As kind and generous and caring as we want to be, most of us fall short at times. We get selfish, or thoughtless, or busy.
A serious illness is especially scary. What if things don’t get better? What if things get worse? Is this going to be a permanent disability? Is this going to be fatal? What then?
These questions aren’t a lot of fun. But they are part of life — and part of every long-term relationship. All relationships have challenges. One of those challenges is coping with illness.
Our path through life, unfortunately, is not all sweetness and light. Some of the path is bitter. We need to bring light to those places too. That’s hard.

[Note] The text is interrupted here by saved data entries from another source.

-- ==== Sys2Proof/Machine/Ops.lean ====
section
/-! DEFINITION. The operations that several units share: reads and writes of the tables, reports and attention
(chapter 11), faults and mode changes (chapter 9), and the dispatch list's part in them (R112, R115). -/

namespace Sys2Proof.Machine

open Sys2Proof

/-! ### Reads -/

/-- The reading of the Time Base plus a limit in ms. -/
def State.after (s : State) (ms : Nat) : Time := s.timeBase + msSpan ms

def State.record (s : State) (b : BlockId) : Option BlockRecord := s.layout.record b
def State.entry (s : State) (b : BlockId) : Entry := vget s.table b
def State.slot (s : State) (x : BoatId) : Slot := vget s.roster x
def State.bay (s : State) (b : BlockId) : Option Bay := vget s.bays b
def State.brake (s : State) (b : BlockId) : Option Brake := vget s.brakes b
def State.switchRec (s : State) (b : BlockId) : Option SwitchRecord := vget s.switches b
def State.launchRec (s : State) (b : BlockId) : Option LaunchRecord := vget s.launches b
def State.arbiter (s : State) (m : MergeId) : Option Arbiter := vget s.arbiters m
def State.channel (s : State) (c : ChannelId) : Channel := vget s.channels c
def State.point (s : State) (p : PointId) : Point := vget s.points p
def State.port (s : State) (l : Link) : LinkPort := s.ports.get l
def State.reader (s : State) (l : Link) : Reader := s.reports.readers.get l
def State.up (s : State) (l : Link) : Bool := (s.port l).up
def State.mode (s : State) : Mode := s.mc.mode

/-- The boat data of an enrolled slot. -/
def Slot.boat : Slot → Option Boat
  | .unused => none
  | .absent x => some x
  | .onTrack x _ _ => some x

/-- The position of an ON_TRACK boat (R59). -/
def Slot.position : Slot → Option BlockId
  | .onTrack _ b _ => some b
  | _ => none

/-- The path list: empty unless ON_TRACK (R59). -/
def Slot.path : Slot → List BlockId
  | .onTrack _ _ p => p
  | _ => []

/-- A slot with its boat data changed. -/
def Slot.mapBoat (f : Boat → Boat) : Slot → Slot
  | .unused => .unused
  | .absent x => .absent (f x)
  | .onTrack x b p => .onTrack (f x) b p

/-- A slot with its path list replaced, where it is ON_TRACK. -/
def Slot.withPath (p : List BlockId) : Slot → Slot
  | .onTrack x b _ => .onTrack x b p
  | t => t

def State.boat (s : State) (x : BoatId) : Option Boat := (s.slot x).boat
def State.pathOf (s : State) (x : BoatId) : List BlockId := (s.slot x).path

/-- The leg chosen for the occupant of a block: by route at a SWITCH, else main (R30, R129). -/
def State.chosenLeg (s : State) (b : BlockId) : Leg :=
  match s.layout.kind b, (s.entry b).occupant.bind s.boat with
  | some .switch, some x => x.route.leg
  | _, _ => .main

/-- The path of the boat held in a block (R30). -/
def State.pathFrom (s : State) (b : BlockId) : Option (List BlockId) := s.layout.path b (s.chosenLeg b)

/-! ### Writes -/

def State.setSlot (s : State) (x : BoatId) (t : Slot) : State := { s with roster := vput s.roster x t }
def State.modBoat (s : State) (x : BoatId) (f : Boat → Boat) : State := s.setSlot x ((s.slot x).mapBoat f)
def State.setPath (s : State) (x : BoatId) (p : List BlockId) : State := s.setSlot x ((s.slot x).withPath p)
def State.setBay (s : State) (b : BlockId) (y : Bay) : State := { s with bays := vput s.bays b (some y) }
def State.modBrake (s : State) (b : BlockId) (f : Brake → Brake) : State :=
  { s with brakes := vput s.brakes b ((s.brake b).map f) }
def State.modSwitch (s : State) (b : BlockId) (f : SwitchRecord → SwitchRecord) : State :=
  { s with switches := vput s.switches b ((s.switchRec b).map f) }
def State.setChannel (s : State) (c : ChannelId) (x : Channel) : State := { s with channels := vput s.channels c x }
def State.setPoint (s : State) (p : PointId) (x : Point) : State := { s with points := vput s.points p x }
def State.setPort (s : State) (l : Link) (p : LinkPort) : State := { s with ports := s.ports.put l p }
def State.setReader (s : State) (l : Link) (r : Reader) : State :=
  { s with reports := { s.reports with readers := s.reports.readers.put l r } }
def State.setMc (s : State) (c : ModeController) : State := { s with mc := c }

/-- The backlog of a feeder list: its blocks that are OCCUPIED (R135). -/
def backlogOf (table : Vector Entry 32) (feeder : List BlockId) : Nat :=
  (feeder.filter fun b => (vget table b).state == .occupied).length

But not impossible.
Change versus Stability
There’s a basic tension in life between tradition and innovation. Between maintaining-the-old and developing-the-new.
In most relationships this isn’t a problem at first. Everything is new — and wonderful. However, as time goes by, habits develop, and patterns get established. Then, when one person wants a change, there can be difficulty.

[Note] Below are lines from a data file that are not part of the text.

-- ==== Sys2Proof/Machine/ModeCommands.lean ====
section
/-! DEFINITION. The mode requests and stops as commands (chapter 9). -/

namespace Sys2Proof.Machine

open Sys2Proof

/-- ENTER STANDBY (R186). -/
def execEnterStandby (l : Link) (tag : Byte) (args : List Byte) (s : State) : Host.Outcome State Fault Refusal :=
  .next (s.present l .enterStandby tag args)

/-- ENTER RUN (R186). -/
def execEnterRun (l : Link) (tag : Byte) (args : List Byte) (s : State) : Host.Outcome State Fault Refusal :=
  .next (s.present l .enterRun tag args)

/-- ENTER MANUAL (R186). -/
def execEnterManual (l : Link) (tag : Byte) (args : List Byte) (s : State) : Host.Outcome State Fault Refusal :=
  .next (s.present l .enterManual tag args)

/-- ENTER CONFIGURE (R187). -/
def execEnterConfigure (l : Link) (tag : Byte) (args : List Byte) (s : State) : Host.Outcome State Fault Refusal :=
  .next (s.present l .enterConfigure tag args)

/-- RESUME (R192). -/
def execResume (l : Link) (tag : Byte) (args : List Byte) (s : State) : Host.Outcome State Fault Refusal :=
  .next (s.present l .resume tag args)

/-- RESTART (R187). -/
def execRestart (l : Link) (tag : Byte) (args : List Byte) (s : State) : Host.Outcome State Fault Refusal :=
  .next (s.present l .restart tag args)

/-- HOLD (R188). -/
def execHold (l : Link) (tag : Byte) (args : List Byte) (s : State) : Host.Outcome State Fault Refusal :=
  .next (s.present l .hold tag args)

/-- HALT (R190). -/
def execHalt (l : Link) (tag : Byte) (args : List Byte) (s : State) : Host.Outcome State Fault Refusal :=
  .next (s.present l .halt tag args)

end Sys2Proof.Machine
end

In couples therapy, I frequently hear one person say, "I want you to do some things differently." Sometimes the reply is, "I can’t. It’s just not the way I am. It’s not my nature."
This couple’s first challenge is to not get caught in a cycle of criticism and defensiveness. Then, they face the legitimate debate between innovation and tradition.
Both sides are understandable. Both sides have validity. The goal is to honor and support both. Not either or.
In a power struggle, these two sides seem squarely (and hopelessly) in opposition. One demands, "Change!" and the other replies "No way!" Or one says, "Conform!" and the other replies, "Never!"
Instead, how about developing your own unique blend of maintaining-the-old AND developing-the-new? How about a blend that changes over time, in response to each of your needs, in keeping with the seasons of your lives.
100% innovation doesn’t work. Neither does 100% tradition. Go for the best of both. Work it out together. That’s the high road.
Inner Connection and Inner Peace
I think that each one of us needs to have some inner place where we touch our deepest selves. We need a place where we sense what’s right, where we hear what is most important, and where we see with our greatest clarity.
This is the place of our deepest values, of our highest truths, or loftiest aspirations, our firmest dedication. It’s the place of right thinking, right feeling and right acting.
This is also the place where people get to know their own higher power. It’s where we know about universal principles like beauty and truth and justice and mercy. It’s the place where some people pray and commune with God.
In our very center we are connected with things way beyond us. "Trust the force, Luke" was how Obi-wan Kenobe put it. By searching inwardly, we encounter the beyond, and get in touch with powerful forces that can help us.